What are some challenges facing the black community in agriculture and what do you see as possible opportunities or solutions? How can people get involved? 

In addition to the common issues faced by many agricultural communities like racism and sexism, land access, financial capital access, marketing access and product viability, the Black agricultural community is also struggling with the need to engage those who are not already aware and committed to principles of Black agrarianism. When we begin to revalorize labor of the land and become more keen of how to systemically exchange our knowledge of the land with one another, we achieve many of the goals and objectives of Black food justice and food sovereignty.

Folks can get involved by getting their hand dirty because many farms are in dire need of labor assistance. If you cannot get dirty on the farm with us, money and equipment donations are deeply appreciated as well. All in all, what is most necessary is rerouting time, labor, money and other resources towards food justice and food sovereignty projects. Our liberations are bound and cannot be attained without working together.

What do you enjoy most about your work in the food justice movement? 

One of the most fulfilling components of working for a community self-determined food system is honoring the blood, sweat and tears of my ancestors who fought for food justice and food sovereignty through community land trusts, land and food cooperatives, nature-based spiritualties and more. These blueprints illuminate how our liberation is tied to the land but also extend far beyond the land. By walking the paths of our ancestors, we know we are not alone in this struggle for control over our destinies – our head, hands and hearts have been here before. For this reason, my work with food justice and food sovereignty movements has become a spiritual work of ancestral remembrance and embodied healing.

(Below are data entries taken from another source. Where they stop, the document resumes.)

-- ==== Sys2Proof/Machine/PrintPort.lean ====
section
/-! DEFINITION. The print port's records and timers: PRINTER_STATE, ORDER_TAKEN, PRINT_RESULT and the two expiries (R125 to R133). -/

namespace Sys2Proof.Machine

/-- PRINTER_STATE (R125), in every franking state; the commit unit is told when the state becomes READY. -/
def execPrinterState (code : Nat) (s : State) : Host.Outcome State Fault Refusal :=
  s.taken fun s =>
    let s' : State := { s with printer := .ofCode code }
    if PrinterState.ofCode code = .ready ∧ s.printer ≠ .ready then s'.commitTest else s'

/-- The outstanding entry that holds a tag (R126). -/
def State.order? (s : State) (tag : Nat) : Option Order := s.orders.find? (·.tag == tag)

/-- ORDER_TAKEN (R127): the take timer stops and the result timer starts, or the record is late. -/
def execOrderTaken (tag : Nat) (s : State) : Host.Outcome State Fault Refusal :=
  s.taken fun s =>
    match s.order? tag with
    | none => s.lateRecord
    | some o =>
      if o.taken then s.lateRecord
      else
        { s with orders := s.orders.map fun o => if o.tag == tag then { o with taken := true, duration := s.settings.tResult } else o }

/-- An entry leaves the outstanding-order list and its closing write is requested (R128, R131). The entry is known by its N, which no other
entry holds (R126). -/
def State.closeOrder (s : State) (o : Order) (kind : CloseKind) : State :=
  State.requestClose { s with orders := s.orders.filter (·.n != o.n) } kind o.tag o.n .printPort

/-- A late result (R130). -/
def State.lateResult (s : State) (tag outcome : Nat) : State :=
  State.post { s with counters := { s.counters with lateResults := satSucc Config.counterMax s.counters.lateResults } } .lateResult (some tag)
    [some (resultCode outcome)]

/-- PRINT_RESULT (R128): the closing write, for UNKNOWN the error PRINT_UNKNOWN, then the commit unit is told. -/
def execPrintResult (tag outcome : Nat) (s : State) : Host.Outcome State Fault Refusal :=
  s.taken fun s =>
    match s.order? tag with
    | none => s.lateResult tag outcome
    | some o =>
      let kind := CloseKind.ofResult outcome
      let s := s.closeOrder o kind
      (if kind = .spoil then s.raiseContributory .printUnknown (some tag) [some o.n] else s).commitTest

/-- A timer's expiry on an entry (R131): the SPOIL, the error, then the commit unit is told. -/
def State.timeout (s : State) (o : Order) (code : CauseCode) : State :=
  ((s.closeOrder o .spoil).raiseContributory code (some o.tag) [some o.n]).commitTest

/-- TAKE_TIMER_EXPIRY (R131); no effect where no entry's take timer runs for the tag (R133). -/
def execTakeTimerExpiry (tag : Nat) (s : State) : Host.Outcome State Fault Refusal :=
  s.taken fun s =>
    match s.order? tag with
    | none => s
    | some o => if o.taken then s else s.timeout o .printTakeTimeout

/-- RESULT_TIMER_EXPIRY (R132); no effect where no entry's result timer runs for the tag (R133). -/
def execResultTimerExpiry (tag : Nat) (s : State) : Host.Outcome State Fault Refusal :=
  s.taken fun s =>
    match s.order? tag with
    | none => s
    | some o => if o.taken then s.timeout o .printResultTimeout else s

end Sys2Proof.Machine
end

What’s your favorite traditional meal? 

My favorite traditional meal is more of a process than particular cultural dish. I enjoy cooking in community with others with food that was grown with our hands on Black cultivated land. There is no meal more powerful than the one prepared within spaces anointed with Black ancestral knowledge and the unrelenting spirit of Black community self-determination. Black soil, Black land, Black-kept seeds and Black labor prepare the most delicious meals!

#BlackLand, #BlackEcology, #BlackFarmers/Gardeners/Growers, #BlackChefs, #BlackKitchens, #BlackHistory WILL matter!

Shakara is a mother, farmer, activist and scholar. She obtained her B.S. at The Pennsylvania State University in Agricultural Sciences and worked as an urban farm educator for a youth empowerment organization in Philadelphia, PA, and obtained her M.S. at MSU in the Department of Community Sustainability, focusing on Black farmers and civil rights. She is now pursing research in the arenas of food justice and food sovereignty, while working with under-served farmers around land, financial capital, and market accessibility. Regarding our work on Black agrarian pedagogies, she currently employs decolonial theories in her food justice and sovereignty work.

Thank you so much for Shakara for sharing your knowledge with us!